Every response carries the standard rate-limit headers — graph them in your observability stack to spot capacity issues before they turn into 429s:

  • X-RateLimit-Limit — current quota (requests/minute) for this token + scope family.
  • X-RateLimit-Remaining — alarm on remaining/limit < 0.1.
  • X-RateLimit-Reset — unix timestamp; use to drive token-bucket back-off.
  • Retry-After — present only on 429 responses; respect it before retrying.
javascript
1// Forward rate-limit headers into your metrics pipeline
2function recordRateLimit(res) {
3  metrics.gauge('avsb_api.rate_limit.remaining', Number(res.headers.get('X-RateLimit-Remaining')))
4  metrics.gauge('avsb_api.rate_limit.limit', Number(res.headers.get('X-RateLimit-Limit')))
5}

Webhooks for state changes

For push-based observability — i.e. you want to be told when a resource changes rather than polling the audit log — subscribe to webhooks. Webhooks are configured per-project (snippet / experiment events) and per-org (token, flag, member events).

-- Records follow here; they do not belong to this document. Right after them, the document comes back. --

-- ==== Sys2Proof/Certificates/Slice0/Obligations.lean ====
section
/-! DEFINITION. The statements for the provers, from the spec's rules. The channel's terms (`stream`, `handed`, `owed`,
`asked`, `queue`, `debts`, `sample`, `ready`) are those of Sys2Proof/Safety.lean; sample values are free, so every statement
about received bytes holds for every sample stream (R50). -/

open Sys2Proof Sys2Proof.Machine

/-! ### Packets, calls, the life of a session -/

/-- Every operation the spec gives a meaning is read back from its own packet, whatever follows it, with every operand at
every value. The packet's layout is the model's choice (log 1); the operations and selectors are those of R67 and R84. -/
def Obligations.DecodeInvertsEncode : Prop :=
  ∀ (i : Instr) (rest : List Byte), i.wellFormed = true → decode (encode i ++ rest) = .ok (i, rest)

/-- R85 (d), U12: a selector `0x17` to `0x1F` is refused by name, and the machine refuses the call. That the selector is in
bits 4 to 0 of the packet's first byte, and that bits 7 to 5 of it and the bytes after it do not matter, is the packet layout
of the model's choice (log 1). -/
def Obligations.UnassignedSelectorsRefused : Prop :=
  ∀ (b : Byte) (bs : List Byte), 0x17 ≤ b.toNat % 32 →
    decode (b :: bs) = .error (.selector (b.toNat % 32)) ∧
    ∀ (s : State) (rest : List HostCall), s.session = .opened → s.calls = .op (b :: bs) :: rest →
      step s = .refused (.packet (.selector (b.toNat % 32)))

/-- Packets written out by hand from R84's selectors and the layout of log 1 decode to what they stand for. -/
def Obligations.WrittenPacketsDecode : Prop :=
  decode [0x09, 0xAC, 0x53, 0x00, 0x00] = .ok (.cmd ⟨0xAC, 0x53, 0x00, 0x00⟩, []) ∧
  decode [0x02, 0x00, 0x00] = .ok (.setPin .sck 0, []) ∧
  decode [0x0F, 0x03, 0xFC] = .ok (.tpiDecode 0xFC03, []) ∧
  decode [0x10, 0x01, 0x8F, 0x01] = .ok (.cmdTpi [0x8F] 1, []) ∧
  decode [0x14, 0x81, 0x01] = .ok (.recv 129, [])

/-- R11, R37: a step takes the host's next call. In an open session a packet that decodes to an operation is run as that
operation, on the state without the call. What the operation ends in is what the step ends in, but for a `Fault` of the
channel, which the step records in the session (U7; log 18). -/
def Obligations.StepRunsDecodedOperation : Prop :=
  ∀ (s : State) (packet left : List Byte) (rest : List HostCall) (i : Instr), s.session = .opened →
    s.calls = .op packet :: rest → decode packet = .ok (i, left) →
    step s =
      match exec i (s.setCalls rest) with
      | .fault (.channel reason line) => .next (recordFault reason line (s.setCalls rest))
      | o => o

Event types relevant to API-token activity:

  • api_token.created / .rotated / .revoked
  • experiment.published / .paused / .completed
  • flag.rule.published / .archived
  • audit.entry.created — every audit entry, in real time.
bash
1curl https://app.avsb.cloud/api/orgs/<orgId>/webhooks \
2  -X POST \
3  -H "Authorization: Bearer avsb_svc_..." \
4  -H "Content-Type: application/json" \
5  -d '{
6    "url": "https://hooks.your-host/avsb",
7    "events": ["audit.entry.created"],
8    "secret": "whsec_..."
9  }'

Every webhook delivery is signed with an HMAC-SHA256 of the body keyed by your secret, passed as the X-AvsB-Signature header. Reject deliveries with an invalid signature.

Info
Webhook delivery is at-least-once with exponential back-off, so always de-duplicate by the delivery id header. See the Webhooks guide for the full signing flow, retry schedule, and replay UI.